Based on the provided 510(k) summary, the device's acceptance is based on demonstrating substantial equivalence to predicate devices, not on a new, standalone performance study with detailed clinical or non-clinical data as one might expect for a novel device.

1. Sample size used for the test set and the data provenance: Not explicitly stated as a separate "test set" in the context of a new performance study. The evaluation is primarily a comparison to predicate devices, relying on their historical performance and regulatory clearance.
2. Number of experts used to establish the ground truth for the test set and the qualifications of those experts: Not applicable. The "ground truth" here is the AAMI RD62:2003 standard, which is an industry-accepted benchmark, not an expert-derived opinion for a specific test set.
3. Adjudication method (e.g., 2+1, 3+1, none) for the test set: Not applicable. There's no human adjudication process described for a test set.
4. If a multi-reader multicase (MRMC) comparative effectiveness study was done, If so, what was the effect size of how much human readers improve with AI vs without AI assistance: Not applicable. This is a water treatment system, not an imaging or diagnostic device involving human readers or AI.
5. If a standalone (i.e., algorithm only without human-in-the-loop performance) was done: No; a standalone algorithm performance study is not relevant for this type of device. The "standalone" performance is the water treatment system's output meeting AAMI standards. The FDA's conclusion explicitly states: "Clinical Performance Data: Not required for determination of substantial equivalence for this type and class of device." (Page 4, 8)
6. The type of ground truth used (expert consensus, pathology, outcomes data, etc.): The "ground truth" for compliance is the AAMI RD62:2003 standard for water quality in hemodialysis. This is a technical performance standard.
7. The sample size for the training set: Not applicable. This is not a machine learning or AI-driven device requiring a training set.
8. How the ground truth for the training set was established: Not applicable.

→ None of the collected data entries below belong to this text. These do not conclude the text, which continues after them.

/-! ### Commands: the obligations -/

/-- Settles O5: a completion of a running word is the command it decodes to. -/
theorem stepRunsTheDecodedCommand : Obligations.StepRunsTheDecodedCommand := by
  unfold Obligations.StepRunsTheDecodedCommand
  intro s w i hr hp hd
  constructor
  · intro es ha
    rw [step_completion hr ha, sequencerMove_busy (s := s.setAgenda es) hp, completeCommand_ok hd]
    rfl
  · intro ha
    rw [step_nil hr ha, sequencerMove_busy hp, completeCommand_ok hd]

theorem decode_of_decodeTableWord {nbits w : Nat} {i : Instr} (h : decodeTableWord nbits w = some i) :
    decode (BitVec.ofNat 32 (w % 2 ^ nbits)) = .ok i := by
  unfold decodeTableWord at h
  split at h
  · injection h with h
    rwa [← h]
  · cases h

/-- Settles O6: `withFetchWord` leaves a running word and its completion, as in O5. -/
theorem fetchWordRunsNext : Obligations.FetchWordRunsNext := by
  unfold Obligations.FetchWordRunsNext
  intro s nbits w i h
  exact (stepRunsTheDecodedCommand (s.withFetchWord nbits w) _ i rfl rfl (decode_of_decodeTableWord h)).1 s.agenda rfl

/-- Settles O42, by the agreement of two passes with the same geometry, raster and palette. -/
theorem quantizerReadsOnlyItsInputs : Obligations.QuantizerReadsOnlyItsInputs := by
  unfold Obligations.QuantizerReadsOnlyItsInputs
  intro i s s' hi hs hs' hw hh hc hn hsrc hpal
  obtain ⟨kernel, hexec⟩ := exec_diffuser hi
  have hgeometry : s.geometry = s'.geometry := by simp only [State.geometry, hw, hh, hc]
  obtain ⟨hwork, hidx⟩ := quantizePass_agree (R := rounding) (kernel := kernel) ((legal_iff_legalGeometry s).mpr hs.1)
    hgeometry (palette_congr hn hpal) hsrc
  refine ⟨_, _, (hexec s).trans (runCommand_done ((quantizerChecks_none_iff s).mpr hs)),
    (hexec s').trans (runCommand_done ((quantizerChecks_none_iff s').mpr hs')), hwork, fun a ha => ?_⟩
  exact congrArg (Option.getD · (Config.unwrittenByte .idx a)) (hidx a ha)

/-- Settles O54, by the two outcomes of a command: an error changes STATE, and no effect writes a parameter. -/
theorem commandsNeverWriteTheirParameters : Obligations.CommandsNeverWriteTheirParameters := by
  unfold Obligations.CommandsNeverWriteTheirParameters
  intro i s t h
  rcases exec_cases h with ⟨x, -, rfl⟩ | ⟨-, rfl⟩
  · simp
  · simp

/-! ### Validity flags and reset: the obligations -/

/-- Settles O20: the commands by their effects, the events by what each does to the flags. -/
theorem validityFlagsFollowTheTable : Obligations.ValidityFlagsFollowTheTable := by
  unfold Obligations.ValidityFlagsFollowTheTable
  refine ⟨fun i s t h => exec_flags h, fun e es s t ha h => ⟨fun hreset => ?_, fun hr => ?_⟩⟩
  · obtain ⟨level, es', rs, n, rfl⟩ := step_resetValues h (hreset.imp_left (fun he => ⟨es, by rw [ha, he]⟩))
    exact ⟨rfl, rfl, rfl⟩
  · rw [step_cons hr ha] at h
    refine ⟨?_, runEvent_access_sameFlags (s := s.setAgenda es) h, ?_, ?_⟩
    · rintro r v rfl hb
      injection h with h
      exact h ▸ hostRegWrite_flags (s := s.setAgenda es) hb r v
    · rintro rfl hc
      exact sequencerMove_sameFlags (s := s.setAgenda es) h hc
    · rintro rfl
      injection h with h
      exact h ▸ sameFlags_refl s

/-- Settles O22, by the phases a step can lead to. -/
theorem onlyResetReturnsToIdle : Obligations.OnlyResetReturnsToIdle := by
  unfold Obligations.OnlyResetReturnsToIdle
  constructor
  · intro s t h hidle
    rcases step_phaseMove h with hp | ⟨w, es, -, hp⟩ | (hp | ⟨x, hp⟩) | ⟨-, hreset⟩
    · exact .inl (hp.symm.trans hidle)
    · cases hp.symm.trans hidle
    · cases hp.symm.trans hidle
    · cases hp.symm.trans hidle
    · exact .inr hreset
  · intro s es ha
    cases hr : s.resetAsserted with
    | true => exact step_held_cons hr ha
    | false => exact step_cons hr ha

/-- Settles O21: each of the three kinds of state is that of rule R33. -/
theorem resetValues : Obligations.ResetValues := by
  unfold Obligations.ResetValues
  intro t ht
  obtain ⟨level, es, rs, n, rfl⟩ : ∃ level es rs n,
      t = { State.reset with resetAsserted := level, agenda := es, replies := rs, freeCount := n } := by
    rcases ht with rfl | ⟨s, es, ha, h⟩ | ⟨s, hr, h⟩
    · exact ⟨false, [], [], 0, rfl⟩
    · exact step_resetValues h (.inl ⟨es, ha⟩)
    · exact step_resetValues h (.inr hr)
  exact ⟨rfl, rfl, rfl, rfl, rfl, rfl, rfl, rfl, rfl, fun sp a => windows_empty_of_resetValues sp a level es rs n⟩

/-- Settles O23, by what each event does in the state the asserted input holds. -/
theorem assertedResetHoldsTheState : Obligations.AssertedResetHoldsTheState := by
  unfold Obligations.AssertedResetHoldsTheState
  intro s es hr
  refine ⟨fun ha => ?_, fun e ha he => ?_, fun r ha => ?_, fun sp a ha => ?_, step_held_cons hr⟩
  · rw [step_held hr, heldStep, ha]
    rfl
  · rcases he with ⟨r, v, rfl⟩ | rfl | rfl
    · exact step_held_cons hr ha
    · exact step_held_cons hr ha
    · exact step_held_cons hr ha
  · refine ⟨regValue (resetInput true (s.setAgenda es)) r, regValue_toNat _ _, ?_⟩
    exact step_held_cons hr ha
  · refine ⟨_, (step_held_cons hr ha).trans (congrArg _ (hostMemRead_free (.inr ?_)))⟩
    exact windows_empty_of_resetValues sp a true es s.replies s.freeCount

/-- Settles O55: the reset state is one of those with the values of rule R33. -/
theorem invariantHoldsAfterReset : Obligations.InvariantHoldsAfterReset := inv_resetValues false [] [] 0

/-! ### Commands right after reset -/

/-- Every depth that has a mnemonic is enabled after reset (rules R14, R33). -/
theorem reset_depthEnabled (bpp : Nat) : State.reset.depthEnabled bpp = isNamedDepth bpp := by
  rw [Bool.eq_iff_iff, State.depthEnabled_iff]
  simp [isNamedDepth, State.reset, or_assoc]

theorem isEncoder_checks {i : Instr} {bpp : Nat} {p : PixelSource} (h : isEncoder i bpp p) (s : State) :
    checksOf i s = encoderChecks bpp p s := by
  rcases h with ⟨rfl, rfl⟩ | ⟨rfl, rfl⟩ | ⟨rfl, rfl⟩ | ⟨rfl, rfl⟩ | ⟨rfl, rfl⟩ <;> rfl

theorem isEncoder_namedDepth {i : Instr} {bpp : Nat} {p : PixelSource} (h : isEncoder i bpp p) :
    isNamedDepth bpp = true := by
  rcases h with ⟨-, rfl⟩ | ⟨-, rfl⟩ | ⟨-, rfl⟩ | ⟨-, rfl⟩ | ⟨-, rfl⟩ <;> rfl

theorem reset_geometry_illegal : ¬ State.reset.geometry.legal = true := by decide

/-- Settles O24: the step by the phases it can lead to, each command by its first failing check in the reset state. -/
theorem commandsRightAfterReset : Obligations.CommandsRightAfterReset := by
  unfold Obligations.CommandsRightAfterReset
  refine ⟨rfl, fun s t hb h ht => ?_, fun i hi => ?_, fun i bpp p hi hbpp => ?_, fun p hp => ?_, fun bpp p hwf => ?_,
    fun n h2 h256 => ?_⟩
  · obtain ⟨w, hw⟩ := busy_of_isBusy ht
    rcases step_phaseMove h with hp | ⟨w', es, ha, -⟩ | (hp | ⟨x, hp⟩) | ⟨hp, -⟩
    · cases hb.symm.trans (isBusy_of_phase (hp.symm.trans hw))
    · exact ⟨w', es, ha⟩
    · cases hw.symm.trans hp
    · cases hw.symm.trans hp
    · cases hw.symm.trans hp
  · have hrange : ¬ (State.reset.geometry.legal = true ∧ State.reset.palCount ≤ 256) :=
      fun h => reset_geometry_illegal h.1
    rcases hi with (rfl | rfl | rfl) | rfl
    · exact exec_error (quantizerChecks_range hrange)
    · exact exec_error (quantizerChecks_range hrange)
    · exact exec_error (quantizerChecks_range hrange)
    · exact exec_error (passChecks_range reset_geometry_illegal)
  · refine exec_error ((congrArg _ (isEncoder_checks hi _)).trans (encoderChecks_palette (by omega) ?_ ?_))
    · rw [reset_depthEnabled, isEncoder_namedDepth hi]
    · exact fun h => absurd (h hbpp).1 (by decide)
  · exact exec_error (encoderChecks_range (fun h => hp h.2) rfl (fun h => absurd h (by decide)) reset_geometry_illegal)
  · have hnamed : isNamedDepth bpp.toNat = false := (Bool.not_eq_true' _).mp hwf
    refine exec_error (encoderChecks_depth ?_ ?_)
    · rintro ⟨h24, -⟩
      rw [h24] at hnamed
      cases hnamed
    · rw [reset_depthEnabled, hnamed]
      exact Bool.false_ne_true
  · exact ⟨_, exec_done ((palgrayChecks_none n.toNat).mpr ⟨h2, h256⟩), rfl⟩

end Sys2Proof.Machine

/-! ### Memory reads and the colour table

What a host memory read returns inside and outside the window of its space (rules R41, R47, R48), and the slots of the colour
table as they stand in OUT after an encoder command (rule R125). -/

namespace Sys2Proof.Machine

open Sys2Proof.Claims

/-! ### Reads inside a window -/

/-- The word of a palette entry is the number `0x00RRGGBB` (rule R41). -/
theorem wordOfColour_eq_ofNat (c : Colour) :
    wordOfColour c = BitVec.ofNat 32 (c.r.toNat * 65536 + c.g.toNat * 256 + c.b.toNat) := by
  apply BitVec.eq_of_toNat_eq
  have hr := c.r.isLt
  have hg := c.g.isLt
  have hb := c.b.isLt
  simp only [wordOfColour, append_toNat, BitVec.toNat_ofNat]
  omega

theorem elementReply_eq_storedElement (sp : Space) (a : Nat) (s : State) :
    elementReply sp a s = storedElement sp a s := by
  cases sp with
  | pal => exact congrArg Reply.word (wordOfColour_eq_ofNat _)
  | src => rfl
  | work => rfl
  | idx => rfl
  | out => rfl

/-- A memory read of a block that is not BUSY, inside the window of its space (rule R47). -/
theorem hostMemRead_stored {s : State} {sp : Space} {a : Nat} (hb : s.isBusy = false) (h : windowHolds sp a s) :
    hostMemRead sp a s = s.addReply (storedElement sp a s) := by
  rw [← elementReply_eq_storedElement]
  exact if_pos (by rw [hb, (inWindow_iff sp a s).mpr h]; rfl)

/-- Settles O18, by the equations of a memory read inside the window and of one outside it or while BUSY. -/
theorem memoryReadsFollowTheWindows : Obligations.MemoryReadsFollowTheWindows := by
  unfold Obligations.MemoryReadsFollowTheWindows
  intro s sp a es hr ha
  refine ⟨fun hb hw => ?_, fun h => ⟨freeReply sp s.freeCount, ?_⟩⟩
  · exact step_memRead hr ha (hostMemRead_stored (s := s.setAgenda es) hb hw)
  · exact step_memRead hr ha (hostMemRead_free (s := s.setAgenda es) h)

/-! ### Reads that reveal nothing -/

/-- A memory read outside its window or made while BUSY is answered by a free value, which depends on the space and the
free-value counter only; so it is while the reset input is asserted, when every window is empty (rules R48, R190). -/
theorem step_memRead_free {s : State} {sp : Space} {a : Nat} {es : List Event} (ha : s.agenda = .memRead sp a :: es)
    (h : s.isBusy = true ∨ ¬ windowHolds sp a s) :
    ∃ t, step s = .next t ∧ t.replies = freeReply sp s.freeCount :: s.replies := by
  cases hr : s.resetAsserted with
  | false => exact ⟨_, step_memRead hr ha (hostMemRead_free (s := s.setAgenda es) h), rfl⟩
  | true =>
    have hempty := windows_empty_of_resetValues sp a true es s.replies s.freeCount
    exact ⟨_, (step_held_cons hr ha).trans (congrArg _ (hostMemRead_free (.inr hempty))), rfl⟩

/-- Settles O19: neither the windows nor the free reply depend on the contents of the five memories. -/
theorem outsideReadsRevealNothing : Obligations.OutsideReadsRevealNothing := by
  unfold Obligations.OutsideReadsRevealNothing
  intro s pal src work idx out sp a es ha h
  obtain ⟨t, ht, hreply⟩ := step_memRead_free ha h
  obtain ⟨u, hu, hreply'⟩ :=
    step_memRead_free (s := { s with pal := pal, src := src, work := work, idx := idx, out := out }) ha h
  exact ⟨t, u, ht, hu, hreply.trans hreply'.symm⟩

/-! ### An encoder command whose checks pass -/

theorem encoderChecks_none_iff (bpp : Nat) (p : PixelSource) (s : State) :
    firstFailure (encoderChecks bpp p s) = none ↔ encoderReady bpp p s := by
  rw [encoderChecks_none, State.depthEnabled_iff, legal_iff_legalGeometry, sourceCheck_iff]
  rfl

theorem isEncoder_effect {i : Instr} {bpp : Nat} {p : PixelSource} (h : isEncoder i bpp p) (s : State) :
    effectOf i s = encodeEffect bpp p s := by
  rcases h with ⟨rfl, rfl⟩ | ⟨rfl, rfl⟩ | ⟨rfl, rfl⟩ | ⟨rfl, rfl⟩ | ⟨rfl, rfl⟩ <;> rfl

/-- An encoder command whose checks pass writes the whole file (rules R120, R121). -/
theorem exec_encoder {i : Instr} {bpp : Nat} {p : PixelSource} {s : State} (hi : isEncoder i bpp p)
    (hs : encoderReady bpp p s) : exec i s = .next ((encodeEffect bpp p s).setPhase .done) := by
  rw [← isEncoder_effect hi]
  exact exec_done ((congrArg _ (isEncoder_checks hi s)).trans ((encoderChecks_none_iff bpp p s).mpr hs))

/-! ### The colour table -/

theorem tableSlot_palette {s : State} {k : Nat} (h : k < s.palLen.toNat) :
    tableSlot s k = [(palRead s.pal k).b, (palRead s.pal k).g, (palRead s.pal k).r, 0] := if_pos h

theorem tableSlot_beyond {s : State} {k : Nat} (h : s.palLen.toNat ≤ k) : tableSlot s k = [0, 0, 0, 0] :=
  if_neg (Nat.not_lt.mpr h)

Summary of How the Device Meets Acceptance Criteria

The Matrix Series Digital Reverse Osmosis Water Treatment System meets its acceptance criteria by demonstrating substantial equivalence to existing, legally marketed predicate devices (Better Water K920186, Isopure MD 400 K993200, and MD 600 K041163 Series Water Systems).

The basis for this substantial equivalence primarily rests on:

• Technological Characteristics: Similar "wetted-contact materials," pump size, and membrane selection to the Better Water predicate.
• Operational Features: The electronic PLC and Operator Interface Touch Screen features are deemed equivalent to those in the Isopure predicate devices.
• Intended Use: The device shares the same intended use as an accessory for hemodialysis applications.
• Performance Claim: The device is intended to and will produce water meeting the AAMI RD62:2003 standard, mirroring the performance of the predicate devices.

The 510(k) process allows a new device to be cleared if it is "substantially equivalent" to a predicate device, meaning it has the same intended use and technological characteristics as the predicate, or if it has different technological characteristics, those characteristics do not raise different questions of safety and effectiveness, and the device is as safe and effective as the predicate device.

In this case, the manufacturer asserts that "Any difference between the device and the Predicate Devices have no significant influence on the safety or effectiveness of the product," and that the device will meet the specific AAMI standard for water quality, which is the established acceptance criterion for such devices. No new clinical or detailed performance studies were required by the FDA because of this demonstrated substantial equivalence.